9. It would be curious if the principle of open justice required the media to await the outcome of the case in order to assess whether the court considered the documents to be relevant, and allowed access only if relevant. In that event, public access would be circumscribed by the court’s view of the case or, perhaps more insidious still, the manner in which the Government presented its arguments to the court, thereby dictating access to the material relied upon. Whether or not the documents were ultimately found to be relevant was of no consequence. Once the documents had been referred to in open court, the applicants were entitled to understand their context and the reasons why they had been referred to. The respondent had lodged the documents in a redacted form on the basis that the remainder was appropriate to be lodged and made available to the parties. It was difficult to see how it could impede good government to have it properly explained to the public what the Government relied upon in arguing that there were proper reasons for the prorogation of Parliament. In any event, the present case was plainly unique. The applicants did not seek to establish any kind of general rule for access to Cabinet documents. The Government having taken the decision to lodge the documents, they had unsurprisingly been referred to in open court and the applicants merely sought a decision in respect of access to those documents on the particular facts of the case. The principle of open justice plainly outweighed any considerations on the other side of balance.

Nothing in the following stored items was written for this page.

/-- The pithead's BEACON, as it sends it and as a worker passes it on, with the HOPS it came with (R304, R315). -/
def beaconMsg (b : Block) : Msg :=
  let m := ctlMsg b 2 0 true 0
  withHops { m with hdr := putHdr m.hdr 4 6 b.cw.pitheadInst } b.cw.beaconHops

/-- IMAGE and IMAGE_END messages of the image in the store (R301, R316, R327): the last is padded with zeros. -/
def imageMsgs (b : Block) (dst : Nat) (bcast : Bool) : List Msg :=
  let len := leNat ((b.bring.store.drop 8).take 4)
  let img := b.bring.store.take len
  (List.range ((len + 127) / 128)).map (fun k =>
      { ctlMsg b 3 dst bcast (128 * k * 2 ^ 21) with data := some (lineOfBytes ((img.drop (128 * k)).take 128)) })
    ++ [ctlMsg b 4 dst bcast (len * 2 ^ 21 + (crc32c img).toNat * 2 ^ 46)]

/-- Messages sent on one port. -/
def sendAll (b : Block) (n : Nat) (l : List Msg) : Block := l.foldl (fun b m => sendTo b n m) b

/-- The pithead is out of reset, and its boot has not failed (R315, R340). -/
def pitheadUp (b : Block) : Bool := isPithead b && !b.bring.inReset && b.bring.phase != 15

/-- The pithead's BEACON, and its image once it has one, each once on a port since its link trained (R315, R316). -/
def feedPort (b : Block) (n : Nat) : Block :=
  let l := linkOf b n
  let b := if l.beaconed then b else sendTo (setLink b n (fun l => { l with beaconed := true })) n (beaconMsg b)
  if l.imaged = true ∨ b.cw.imageReady = false then b
  else sendAll (setLink b n (fun l => { l with imaged := true })) n (imageMsgs b b.cw.instNum true)

/-- What an instance sends on a port that has become ACTIVE (R315 to R317): the pithead its BEACON, and the image once it has
one, an instance woken from Off its BOOT_REQ, a worker that waits for its START the BEACON it has received. -/
def onActive (b : Block) (n : Nat) : Block :=
  if isPithead b then
    (if pitheadUp b then feedPort b n else b)
  else if b.cw.asking then sendTo b n (ctlMsg b 12 0 true 0)
  else if b.cw.started then b
  else match b.cw.parent with
    | some p => if p = n then b else sendTo b n (beaconMsg b)
    | none => b

/-- Both ends have sent and received HELLO: the link is in service (R292, R294). -/
def tryActive (b : Block) (n : Nat) : Block :=
  let l := linkOf b n
  if l.state = .hello ∧ l.helloSent = true ∧ l.helloGot = true then
    let b := setLink b n (fun l => { l with state := .active, downUs := usNow b, retr := false, attempts := 0 })
    let b := refreshRoutes (linkRecord b (if l.retr && decide (l.oldWidth ≠ l.width) then 0x42 else linkType .active) n)
    if l.retr then b else onActive b n
  else b

end Sys2Proof.Machine
end

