/-- Verdict and resume (R394, steps 5 and 6 of R392). -/
def verdict (a : Arrays) (b : Block) (n : Nat) (r : Recov) : Block :=
  let none_ := r.replay && r.guilty.isEmpty
  let guilty := if none_ || (!r.replay && r.abort) then r.suspects else r.guilty
  let again := none_ && match (chan b n).noneGuiltyUs with
    | some t => decide (usNow b ≤ t + recovWindow b * 1000000)
    | none => false
  let b := setChan b n (fun c => { c with recov := none, noneGuiltyUs := if none_ then some (usNow b) else c.noneGuiltyUs })
  let b := answerSwept b (fun x => r.removed.contains x.uid && !guilty.contains x.req.ctx.toNat)
  let b := markSuspects (resetTogether a b guilty) r.suspects false
  let b := { b with recov := { b.recov with lastLevel := 2 } }
  let mask (l : List Nat) : Word := l.foldl (fun w c => w ||| (1#64 <<< c)) 0
  let b := emit b 0x63 (some n) none (mask r.suspects) (mask guilty) (BitVec.ofNat 64 ((b.now - r.startAt) * 2 / 5))
  let b := completeIf b r.cmd cOkay 0 (mask r.suspects)
  let b := { b with ctxs := b.ctxs.map (fun e => (e.1, { e.2 with sweep := e.2.sweep.map (fun s => { s with limitUs := usNow b }) })) }
  if again then escalateInst a b else b

/-- The words of a line as a read would return them now. -/
def lineNow (a : Arrays) (b : Block) (line : Nat) : LineData × WordMask :=
  let l := locOf b.build (seamOf b (seamNo b line)) line
  let key := lineKey l.ch l.bank l.row
  let zero := b.zeroLines.contains key || ((seamOf b (seamNo b line)).zmap && tagged a l.ch l.bank l.row)
  let ds := if zero then List.replicate 16 cleanZero else rawLine a.mem (servedKey b l.ch l.bank l.row)
  withMerge b l.ch line (lineData ds) (badWords ds)

/-- The lines that a suspect's last operation would touch, its descriptor and index lines among them (R393). -/
def replayLines (a : Arrays) (b : Block) (x : Txn) : List Nat :=
  let ptr := localOf x.req.addr
  if x.op.isRange then reqLines x.req
  else if x.op.isDesc then
    let desc := (lineNow a b (ptr / 128)).1.extractLsb' (ptr / 64 % 2 * 512) 512
    if x.op.isGather then
      let g := gatherOf desc
      let idx := (List.range (indexLines g)).map (fun k => g.ibase / 128 + k)
      let val (j : Nat) : Nat := let p := g.ibase % 128 + 4 * j; fld (lineNow a b (g.ibase / 128 + p / 128)).1 (p % 128 * 8) 32
      let rows := ((List.range g.count).map val).filter (fun v => decide (v < g.limit))
      (ptr / 128 :: idx) ++ rows.flatMap (fun v => tableLines g v)
    else (ptr / 128) :: (tilePlan x.op (reqWidth x) (tileOf desc)).map (fun p => p.line)
  else []

/-- The line operations of a replay bid for their slots (R31, R393): each line that the operation would touch takes one read slot. -/
def postReplay (a : Arrays) (b : Block) (n : Nat) (x : Txn) : Block :=
  (replayLines a b x).foldl (fun b line =>
    let k := seamNo b line
    let op := mkOp b x (portIssuer x.org) .replay k (seamOf b k).format line n 0 0 0 (b.serial + 1)
    postOp b { op with readyAt := b.now + 1 }) b

/-- The replay of the next suspect's last operation begins, or the verdict falls. -/
def nextSuspect (a : Arrays) (b : Block) (n : Nat) (r : Recov) : Block :=
  match r.left with
  | [] => verdict a b n r
  | c :: _ =>
    let b := setChan b n (fun k => { k with recov := some { r with replayUs := usNow b } })
    match (r.last.find? (fun e => e.1 == c)).bind (fun e => txnOf b e.2) with
    | some x => postReplay a b n x
    | none => b

/-- CHANNEL_RESET_DONE (R392 step 3, R395). -/
def channelResetDone (a : Arrays) (b : Block) (n : Nat) : Block :=
  match (chan b n).recov with
  | none => b
  | some r =>
    if r.phase ≠ .reset then b
    else
      let (b, gone) := clearChan a b n
      let last := r.suspects.filterMap (fun c => (lastOf b gone c).map (fun u => (c, u)))
      let r := { r with phase := .replay, last := last, removed := gone, left := if r.replay then r.suspects else [], replayUs := usNow b }
      let b := breakTallies a b (fun t => t.ch == n) true (fun _ => false)
      let b := if (chan b n).spare.phase = 0 then b else failSparing a b n 3 id
      let b := setChan b n (fun c => { c with recov := some r, dmaHalt := false })
      nextSuspect a b n r

/-- REPLAY_COMPLETE (R393): every line of the replay has been read, and its suspect is innocent. -/
def replayComplete (a : Arrays) (b : Block) (n : Nat) : Block :=
  match (chan b n).recov with
  | none => b
  | some r =>
    match r.phase, r.left with
    | .replay, _ :: rest => if b.ops.any (fun o => o.kind == .replay && o.no == n) then b else nextSuspect a b n { r with left := rest }
    | _, _ => b

/-- REPLAY_LIMIT (R393): the suspect that replays is guilty. -/
def replayLimitRow (a : Arrays) (b : Block) (n : Nat) : Block :=
  match (chan b n).recov with
  | none => b
  | some r =>
    match r.phase, r.left with
    | .replay, c :: rest =>
      if usDue b r.replayUs (replayLimit b) then
        nextSuspect a { b with ops := b.ops.filter (fun o => o.kind != .replay || o.no != n) } n { r with left := rest, guilty := r.guilty ++ [c] }
      else b
    | _, _ => b

/-- RECOVERY_TIMEOUT (R397): a recovery exceeds 500 µs. -/
def recoveryTimeout (a : Arrays) (b : Block) (n : Nat) : Block :=
  match (chan b n).recov with
  | none => b
  | some r =>
    if r.phase ≠ .check ∧ r.late = false ∧ usDue b r.fromUs 500 = true then
      escalateInst a (setChan b n (fun c => { c with recov := some { r with late := true } }))
    else b

/-- The channel that holds work of a context's sweep. -/
def sweepChan (b : Block) (c : Nat) : Option Nat :=
  match b.ops.find? (fun o => o.ctx == c && !bySequencer o.kind) with
  | some o => some o.ch
  | none => match b.chans.find? (fun e => e.2.merge.any (fun m => m.ctx == c)) with
    | some e => some e.1
    | none => none

/-- SWEEP_ESCALATION (R397): a sweep 50 µs old whose work stands in a channel takes a recovery of that channel. -/
def sweepEscalation (b : Block) (c : Nat) : Block :=
  match (ctxOf b c).sweep with
  | none => b
  | some s =>
    if s.escalated = true ∨ usDue b s.limitUs 50 = false ∨ b.chans.any (fun e => e.2.recov.isSome) = true then b
    else match sweepChan b c with
      | none => b
      | some n =>
        let b := setCtx b c (fun x => { x with sweep := some { s with escalated := true } })
        if bit b.regs.recovCtl 1 then freezeChan b n (newRecov b n c true false none)
        else recoveryRecord b (some n) c 2

/-- CH_RESET (R395, R487). -/
def chResetCmd (b : Block) (cmd n : Nat) (abort : Bool) : Block :=
  if chFrozen b n then complete b cmd cRefused rBusy
  else freezeChan b n (newRecov b n 0 false abort (some cmd))

/-! Hangs (R70 to R74, R391). -/

/-- HANG_LIMIT (R71). -/
def hangLimit (b : Block) : Nat := max 100 (fld b.regs.hangCtl 0 24)

/-- The channel a hung request waits in. -/
def hangChan (b : Block) (x : Txn) : Nat :=
  match (opsOf b x.uid).head?, descOf b x.uid with
  | some o, _ => o.ch
  | none, some d => d.ch
  | none, none => if targetOf b x < 8 then targetOf b x else x.org.chan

10. The applicants further sought the court’s permission to have sight of the parties’ written notes of argument before this court, the respondent having been requested but unwilling to produce his note voluntarily. The purpose of the notes was, in effect, to take the place of oral argument before the court, and was subject to the principle of open justice as part of those arguments. It was not clear what would be said by the respondent about the documents in which the applicants were interested, but the applicants ought to have the opportunity to consider anything said in order to inform the submissions that may be made in due course.
11. The respondent did not deny the applicants’ right to ask the court for access to the documents, but submitted that it did not follow that access ought to be granted. The court required to carry out a fact-specific balancing exercise with regard to the potential value of the items in promoting open justice as against the potential harm to the effectiveness of the judicial process occasioned by their disclosure. A range of diverse interests could weigh on the other side of the balance, such as national security, children, trade secrets, and commercial confidentiality, against facilitating the understanding of court proceedings. In the present case, there was a concern that documents consisting of Cabinet minutes and advice to Ministers were components of Cabinet confidentiality which were, in turn, features of the collective responsibility of Government as an integral part of the UK democratic tradition. It was necessary to ensure that they remained confidential insofar as possible in order to maintain effective governance, otherwise such documents would have to be drafted in future with a view to publication, which may cause them to be less candid. Moreover, guidance would have to be produced across Government departments, especially where the duty of candour in any particular case might lead to documents becoming more widely available to the public. In any event, the Lord Ordinary had rejected matters in the present case as non-justiciable, therefore the documents were not part of the ratio of the decision, which weighed against their release to the applicants as a requirement of open justice. The relevance of the documents remained to be determined, and at the very least those documents ought to remain in court and confined to the parties until their true relevance was known.
12. With regard to notes of argument, the respondent had offered sight of the note of argument to counsel for the BBC and other media organisations on a ‘counsel to counsel’ basis, and it was not clear why this had not been sufficient for the stated purpose of understanding the respondent’s arguments before the court. The applicants were not party to the proceedings and it had been a reasonable offer, although it could not be said that there was something contained in the note that the respondent really did not wish to be seen.
13. The Lord President observed that the court was not persuaded that this would be an intervention, given that no involvement in the substantive hearing was intended, rather it was merely an application. It was further observed that, as a generality, the petition and answers as adjusted by the parties, and the written intervention of the Lord Advocate, would be publicly available in any reclaiming motion.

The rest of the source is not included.